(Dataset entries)
-- ==== Sys2Proof/Machine/Dispatch.lean ====
section
/-! DEFINITION. One arm for each command. -/
namespace Sys2Proof.Machine
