-- ==== Sys2Proof/Safety.lean ====
section
/-! DEFINITION. What counts as a safe run, in the terms that the statements use: the canonical forms that every step keeps, and what a
command leaves alone. -/
namespace Sys2Proof.Machine

/-- Every addressed buffer is in its canonical form. -/
def State.BuffersWf (s : State) : Prop := s.buf.conv.wf ∧ s.buf.sram.wf ∧ s.buf.bar2.wf

/-- An invariant of a step: it holds after every step from a state where it holds. -/
def KeptByStep (inv : State → Prop) : Prop := ∀ s s' : State, inv s → step s = .next s' → inv s'

/-- A property of the state that a command leaves, where it leaves one. -/
def After (o : Host.Outcome State Fault Refusal) (p : State → Prop) : Prop := ∀ t, o = .next t → p t

/-- A command completes in a state with a property. -/
def Completes (o : Host.Outcome State Fault Refusal) (p : State → Prop) : Prop := ∃ t, o = .next t ∧ p t

/-- The device takes a master's 32-bit write of a page register: PD25 is up and no check of R506 turns the write away. -/
abbrev State.takesWrite (s : State) (m : Nat) (p : Page) (i off v : Nat) : Prop :=
  s.busUp = true ∧ s.busKind m (p.base + 0x1000 * i + off) true 4 v = 0

/-- The device takes a master's 32-bit read of a page register. -/
abbrev State.takesRead (s : State) (m : Nat) (p : Page) (i off : Nat) : Prop :=
  s.busUp = true ∧ s.busKind m (p.base + 0x1000 * i + off) false 4 0 = 0

/-- An event bit of a page reads 1. -/
abbrev State.event (s : State) (p : Page) (i bit : Nat) : Prop := bitOf (s.evtStat p i) bit = true

/-- The fields that every command may change beside its own effect, since the device shows its condition in them: staging, the console's
session, LOCK_ANA, the Firefly pins (R349, R359, R467, R542, R547). -/
def alwaysShown (f : Field) : Bool :=
  [NVM.STAT_STAGE_OVF, NVM.STAGE_ENTRIES, NVM.STAGE_AFTER_TST, KEYS.HID_LCREQ, SERVICE.CMD_CTR_COUNT, SERVICE.STAT_SESSION,
   SERVICE.STAT_TEST_BUSY, SERVICE.FF_CTL_OVERRIDE, SERVICE.FF_STAT_BEAT, SERVICE.FF_STAT_ANA, SERVICE.FF_STAT_ROW,
   SERVICE.FF_STAT_OVERRIDE_ON, SYNTHCTL.LOCKANA_CODE, SYNTHCTL.HID_ANAHOLD, GPIO.HID_FFROW, GPIO.HID_FFHOLD].contains f

/-- Every field but those of a list, and those that any command may show, reads as before. -/
def FieldsKept (l : List Field) (s t : State) : Prop := ∀ f i k, f ∉ l → alwaysShown f = false → t.get f i k = s.get f i k

/-- Every byte of every addressed buffer reads as before. -/
def BuffersKept (s t : State) : Prop :=
  ∀ a, t.buf.conv.read a = s.buf.conv.read a ∧ t.buf.sram.read a = s.buf.sram.read a ∧ t.buf.bar2.read a = s.buf.bar2.read a

/-- Nothing but registers of a list, events, and what any command may show, differs from one state to the next. -/
def OnlyRegs (l : List RegKey) (s t : State) : Prop :=
  (∀ f i k, ⟨f, i, k⟩ ∉ l → alwaysShown f = false → t.get f i k = s.get f i k) ∧ BuffersKept s t ∧
  t.shadow = s.shadow ∧ t.commits = s.commits ∧ t.clk = s.clk ∧ t.video = s.video ∧ t.repair = s.repair ∧ t.ess = s.ess ∧
  t.flow = s.flow ∧ t.audio = s.audio ∧ t.ports = s.ports ∧ t.keys = s.keys ∧ t.jtag = s.jtag ∧ t.thermal = s.thermal

/-- The status outputs agree with the device's condition: the Firefly row in force or the one held for its 2 s, FF_STAT with the pins,
STAT.SESSION and TEST_BUSY with the console, LOCK_ANA with the worst condition or the lower code held for its second (R359, R547, R549,
Table 21.6). -/
def State.DisplayAgrees (s : State) : Prop :=
  (s.get GPIO.HID_FFROW = s.ffRowNow ∨
    (s.get GPIO.HID_FFROW < s.ffRowNow ∧ s.get GPIO.HID_FFROW ≠ 0 ∧ s.get GPIO.HID_FFHOLD = 1)) ∧
  (s.domUp 25 = true →
    s.get SERVICE.FF_STAT_ROW = s.get GPIO.HID_FFROW ∧ s.get SERVICE.FF_STAT_ANA = s.ffPins.2 ∧
    s.get SERVICE.FF_STAT_BEAT = s.ffPins.1 % 2 ^ SERVICE.FF_STAT_BEAT.width ∧ s.get SERVICE.FF_STAT_OVERRIDE_ON = flag s.ffOverride ∧
    s.get SERVICE.STAT_TEST_BUSY = flag s.console.test.isSome ∧
    s.get SERVICE.STAT_SESSION = (if s.console.held.isSome then 3 else if s.console.session then 2
      else if s.console.challenge.isSome then 1 else 0)) ∧
  (s.get SYNTHCTL.LOCKANA_OVERRIDE ≠ 1 →
    s.get SYNTHCTL.LOCKANA_CODE = s.lockAnaNow ∨
      (s.get SYNTHCTL.LOCKANA_CODE < s.lockAnaNow ∧ s.get SYNTHCTL.HID_ANAHOLD = 1))

/-- The parts of the state beside the registers and the events. -/
inductive Part where
  | shadow | commits | clk | video | repair | ess | buf | flow | audio | ports | nvm | keys | console | jtag | thermal
  deriving DecidableEq, Repr

/-- A part is as it was. Staging and the console's answer, which every command may show, are left out of their parts. -/
def Part.same : Part → State → State → Prop
  | .shadow, s, t => t.shadow = s.shadow
  | .commits, s, t => t.commits = s.commits
  | .clk, s, t => t.clk = s.clk
  | .video, s, t => t.video = s.video
  | .repair, s, t => t.repair = s.repair
  | .ess, s, t => t.ess = s.ess
  | .buf, s, t => t.buf = s.buf
  | .flow, s, t => t.flow = s.flow
  | .audio, s, t => t.audio = s.audio
  | .ports, s, t => t.ports = s.ports
  | .nvm, s, t => t.nvm.bankA = s.nvm.bankA ∧ t.nvm.bankB = s.nvm.bankB ∧ t.nvm.writing = s.nvm.writing ∧ t.nvm.words = s.nvm.words ∧
      t.nvm.rewrites = s.nvm.rewrites ∧ t.nvm.counters = s.nvm.counters
  | .keys, s, t => t.keys = s.keys
  | .console, s, t => t.console.started = s.console.started ∧ t.console.fails = s.console.fails ∧ t.console.buffer = s.console.buffer ∧
      t.console.test = s.console.test ∧ t.console.slow = s.console.slow
  | .jtag, s, t => t.jtag = s.jtag
  | .thermal, s, t => t.thermal = s.thermal

/-- The pages whose events any command may raise, as the device shows its condition: SUMMARY_CHG, the console's session and the Firefly
row, a full staging area, the lost log entries (R471, R519, R529, R542, R549). -/
def shownPages : List Page := [.global, .service, .nvm, .busmatrix, .event]

/-- What a command may change: the fields of a list, a page's of them only at the instances named where `own` names the page; the parts
of a list; the events of the pages of a list. -/
def Frame (l : List Field) (own : List (Page × Nat)) (parts : List Part) (pages : List Page) (s t : State) : Prop :=
  (∀ f i k, (f ∉ l ∨ ∃ e ∈ own, e.1 = f.page ∧ e.2 ≠ i) → alwaysShown f = false → t.get f i k = s.get f i k) ∧
  (∀ p, p ∉ parts → p.same s t) ∧
  (∀ p i, p ∈ Page.directory → i < p.instances → p ∉ pages → p ∉ shownPages → t.evtStat p i = s.evtStat p i)

/-- The fields of a register that a write takes at once: those with access code RW, RWL or W1C (Table 19.4). -/
def writtenAt (p : Page) (i off : Nat) : List Field :=
  ((rowsAt p i off).filter (fun r => r.1.acc = .rw || r.1.acc = .rwl || r.1.acc = .w1c)).map (fun r => r.1.field)

/-- The error record and its counters, which a command turned away changes (R506). -/
def errorFields : List Field :=
  [BUSMATRIX.ERR_ADDR_LO_ADDR, BUSMATRIX.ERR_ADDR_HI_ADDR, BUSMATRIX.ERR_INFO_MASTER, BUSMATRIX.ERR_INFO_KIND, BUSMATRIX.ERR_INFO_WRITE,
   BUSMATRIX.ERR_INFO_VALID, BUSMATRIX.CNT_DECODE_ERRS, BUSMATRIX.CNT_WIN_DENIES, BUSMATRIX.CNT_LOCK_DENIES, BUSMATRIX.CNT_ACCESS_ERRS]

/-- The ledger's totals (R38). -/
def bookFields : List Field :=
  [LEDGER.ENGINES_FREE, LEDGER.ENGINES_SHARES, LEDGER.ENGINES_SPARES, LEDGER.FAB_AB_LA, LEDGER.FAB_AB_LB, LEDGER.FAB_L0_L0,
   LEDGER.LINKS_MAX, LEDGER.MEM_BW, LEDGER.MEM_CAP, LEDGER.STAT_PRESSURE]

/-- The ledger's record of a decision, and the supervisors' journal of it (R39, R40, R408). -/
def decisionFields : List Field :=
  [LEDGER.CNT_ADMITTED, LEDGER.CNT_REFUSED, LEDGER.HID_REFSTAMP, LEDGER.LAST_REF_CODE, LEDGER.LAST_REF_INDEX, LEDGER.LAST_REF_MASTER,
   LEDGER.LAST_REF_MEMBER, LEDGER.LAST_REF_PAGE_PAGE_ID, LEDGER.LAST_REF_STAMP_LO_STAMP, SUPERVISOR.JOURNAL_IN_SYNC,
   SUPERVISOR.JOURNAL_LAG]

/-- The step log's head and queue (R414). -/
def stepFields : List Field :=
  [REPAIR.CNT_LADDER_STEPS, REPAIR.LOG_HEAD_NEXT, REPAIR.LOG_HEAD_SEQ, REPAIR.STAT_QUEUE, SUPERVISOR.JOURNAL_IN_SYNC,
   SUPERVISOR.JOURNAL_LAG]

/-- The states and drains of the repair units of some pages, with the slices of the quads (R25, R30). -/
def unitFields (l : List Page) : List Field :=
  l.map HDR.STATE ++ l.map HDR.DRAIN ++ (if l.contains .quad then [QUAD.RXSL_STAT_STATE, QUAD.TXSL_STAT_STATE] else [])

/-- What an IP input shows of its flow (R88 to R94). -/
def ipInputFields : List Field :=
  [VIN.CNT_FMT_CHANGES, VIN.FMT_COLOR, VIN.FMT_DEPTH, VIN.FMT_MAPPING, VIN.FMT_RASTER, VIN.FMT_RATE, VIN.FMT_SAMPLING, VIN.FMT_SCAN,
   VIN.FMT_TRANSFER, VIN.FMT_VALID, VIN.HID_BEGUN, VIN.HID_EVER, VIN.HID_FRAME, VIN.HID_GOOD, VIN.HID_NOPID, VIN.HID_TRS,
   VIN.STAT_PID_SEEN, VIN.STAT_STATE, VIN.STAT_TRS_LOCK]

/-- The reference manager's selection, its loss and its holdover (R323 to R341). -/
def referenceFields : List Field :=
  [REFMGR.CNT_HOLDOVERS, REFMGR.EVT_SLOT_SLOT, REFMGR.HID_AWAIT, REFMGR.HID_HOLDOFF, REFMGR.HID_LOST, REFMGR.HID_REST,
   REFMGR.HOLD_STAT_AGE, REFMGR.HOLD_STAT_ERR, REFMGR.RC_FREQ_VALID, REFMGR.RC_STAT_PHASE_VALID, REFMGR.RC_STAT_RETURN,
   REFMGR.RC_STAT_STATE, REFMGR.RM_STAT_ACTIVE_VALID, REFMGR.RM_STAT_PENDING, REFMGR.RM_STAT_PENDING_VALID, REFMGR.RM_STAT_STATE]

/-- The state of a key slot as its page shows it (R486). -/
def slotFields : List Field :=
  [KEYS.SLOT_STAT_AUTO, KEYS.SLOT_STAT_ENGINES, KEYS.SLOT_STAT_LCMASK, KEYS.SLOT_STAT_PARENT, KEYS.SLOT_STAT_STATE]

/-- Every field of a flow context, and the device's own marks of it (Table 4.3). -/
def contextFields : List Field :=
  Page.fc.layout.map (fun r => r.field) ++
  [FC.HID_SEEN, FC.HID_SEQ, FC.HID_GOOD, FC.HID_MISM, FC.HID_TS, FC.HID_TXSEQ, FC.HID_AWAIT, FC.HID_FROM, FC.HID_MSEQ, FC.HID_WIN,
   FC.HID_BITS, FC.HID_RAMP]

/-- What a command that reaches many units may change: the pages of a list, the headers' states, drains, starts and enables, the parts of
a list. Every other field and every other part is as before. -/
def PagesKept (pages : List Page) (parts : List Part) (s t : State) : Prop :=
  (∀ f i k, f.page ∉ pages → f ∉ [HDR.STATE f.page, HDR.DRAIN f.page, HDR.START f.page, HDR.ENABLE f.page, HDR.HELD_ENABLE f.page] →
    alwaysShown f = false → t.get f i k = s.get f i k) ∧
  (∀ p, p ∉ parts → p.same s t)

/-- Whether an ancillary filter of a VI matches a packet (R102). -/
abbrev State.ancMatches (s : State) (i : Nat) (p : AncPacket) (k : Nat) : Prop :=
  s.get VIN.ANC_FILT_VALID i k = 1 ∧ s.get VIN.ANC_FILT_DID i k = p.did ∧
  (s.get VIN.ANC_FILT_ANY_SDID i k = 1 ∨ s.get VIN.ANC_FILT_SDID i k = p.sdid)

/-- The console answers a line at once: PD25 is up, no line waits and no command holds the console. -/
abbrev State.consoleFree (s : State) : Prop := s.domUp 25 = true ∧ s.consoleBusy = false ∧ s.console.buffer = []

/-- The console answers a session's command at once, and the tag is what is left to check (R544). -/
abbrev State.consoleServes (s : State) : Prop :=
  s.consoleFree ∧ s.get KEYS.LC_STAT_TAMPER_HOLD = 0 ∧ s.console.session = true ∧ s.console.ending = 0

/-- A session's command whose tag is good: the line is counted, and CMD_CTR with it (R544). -/
def State.tagTaken (s : State) : State := (s.beginLine.incr SERVICE.CMD_CTR_COUNT).con (fun c => { c with badTags := 0 })

/-- A line's answer: what the console shows of it, no line left in its buffer. -/
def State.lineShown (s : State) : State := (s.settleConsole.con (fun c => { c with buffer := [] })).settle

end Sys2Proof.Machine
end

# Exercise objective:
Pick each line holding the word "flag" out of the data and copy it.

# Exercise output:
    s.get SERVICE.FF_STAT_BEAT = s.ffPins.1 % 2 ^ SERVICE.FF_STAT_BEAT.width ∧ s.get SERVICE.FF_STAT_OVERRIDE_ON = flag s.ffOverride ∧
    s.get SERVICE.STAT_TEST_BUSY = flag s.console.test.isSome ∧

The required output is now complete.